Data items
———
/-! `setStream` -/

@[simp] theorem State.setStream_od (e : Nat) (x : Stream) : (s.setStream e x).od = s.od := rfl
@[simp] theorem State.setStream_dev (e : Nat) (x : Stream) : (s.setStream e x).dev = s.dev := rfl
@[simp] theorem State.setStream_kp (e : Nat) (x : Stream) : (s.setStream e x).kp = s.kp := rfl
@[simp] theorem State.setStream_tm (e : Nat) (x : Stream) : (s.setStream e x).tm = s.tm := rfl
@[simp] theorem State.setStream_doms (e : Nat) (x : Stream) : (s.setStream e x).doms = s.doms := rfl
@[simp] theorem State.setStream_ptp (e : Nat) (x : Stream) : (s.setStream e x).ptp = s.ptp := rfl
@[simp] theorem State.setStream_trig (e : Nat) (x : Stream) : (s.setStream e x).trig = s.trig := rfl
@[simp] theorem State.setStream_ev (e : Nat) (x : Stream) : (s.setStream e x).ev = s.ev := rfl
@[simp] theorem State.setStream_jr (e : Nat) (x : Stream) : (s.setStream e x).jr = s.jr := rfl
@[simp] theorem State.setStream_sessions (e : Nat) (x : Stream) : (s.setStream e x).sessions = s.sessions := rfl
@[simp] theorem State.setStream_staged (e : Nat) (x : Stream) : (s.setStream e x).staged = s.staged := rfl
@[simp] theorem State.setStream_mirrors (e : Nat) (x : Stream) : (s.setStream e x).mirrors = s.mirrors := rfl
@[simp] theorem State.setStream_cyc (e : Nat) (x : Stream) : (s.setStream e x).cyc = s.cyc := rfl
@[simp] theorem State.setStream_mem (e : Nat) (x : Stream) : (s.setStream e x).mem = s.mem := rfl
@[simp] theorem State.setStream_chans (e : Nat) (x : Stream) : (s.setStream e x).chans = s.chans := rfl
@[simp] theorem State.setStream_layer (e : Nat) (x : Stream) : (s.setStream e x).layer = s.layer := rfl
@[simp] theorem State.setStream_loops (e : Nat) (x : Stream) : (s.setStream e x).loops = s.loops := rfl
@[simp] theorem State.setStream_reps (e : Nat) (x : Stream) : (s.setStream e x).reps = s.reps := rfl
@[simp] theorem State.setStream_lunes (e : Nat) (x : Stream) : (s.setStream e x).lunes = s.lunes := rfl
@[simp] theorem State.setStream_lat (e : Nat) (x : Stream) : (s.setStream e x).lat = s.lat := rfl
@[simp] theorem State.setStream_installed (e : Nat) (x : Stream) : (s.setStream e x).installed = s.installed := rfl
@[simp] theorem State.setStream_axes (e : Nat) (x : Stream) : (s.setStream e x).axes = s.axes := rfl
@[simp] theorem State.setStream_light (e : Nat) (x : Stream) : (s.setStream e x).light = s.light := rfl
@[simp] theorem State.setStream_die (e : Nat) (x : Stream) : (s.setStream e x).die = s.die := rfl
@[simp] theorem State.setStream_pw (e : Nat) (x : Stream) : (s.setStream e x).pw = s.pw := rfl
@[simp] theorem State.setStream_dbg (e : Nat) (x : Stream) : (s.setStream e x).dbg = s.dbg := rfl
@[simp] theorem State.setStream_pipes (e : Nat) (x : Stream) : (s.setStream e x).pipes = s.pipes := rfl
@[simp] theorem State.setStream_lanes (e : Nat) (x : Stream) : (s.setStream e x).lanes = s.lanes := rfl
@[simp] theorem State.setStream_isl (e : Nat) (x : Stream) : (s.setStream e x).isl = s.isl := rfl
@[simp] theorem State.setStream_cal (e : Nat) (x : Stream) : (s.setStream e x).cal = s.cal := rfl
@[simp] theorem State.setStream_tw (e : Nat) (x : Stream) : (s.setStream e x).tw = s.tw := rfl
@[simp] theorem State.setStream_sent (e : Nat) (x : Stream) : (s.setStream e x).sent = s.sent := rfl
@[simp] theorem State.setStream_free (e : Nat) (x : Stream) : (s.setStream e x).free = s.free := rfl
@[simp] theorem State.setStream_pending (e : Nat) (x : Stream) : (s.setStream e x).pending = s.pending := rfl
@[simp] theorem State.setStream_rd (e : Nat) (x : Stream) (j : Nat) : (s.setStream e x).rd j = s.rd j := rfl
———
## EXERCISE DIRECTIONS
Please reproduce the lines from the line with "s.trig := rfl" to the line with "s.ev := rfl", both ends included, exactly as they appear above.

## FINISHED TASK
@[simp] theorem State.setStream_trig (e : Nat) (x : Stream) : (s.setStream e x).trig = s.trig := rfl
@[simp] theorem State.setStream_ev (e : Nat) (x : Stream) : (s.setStream e x).ev = s.ev := rfl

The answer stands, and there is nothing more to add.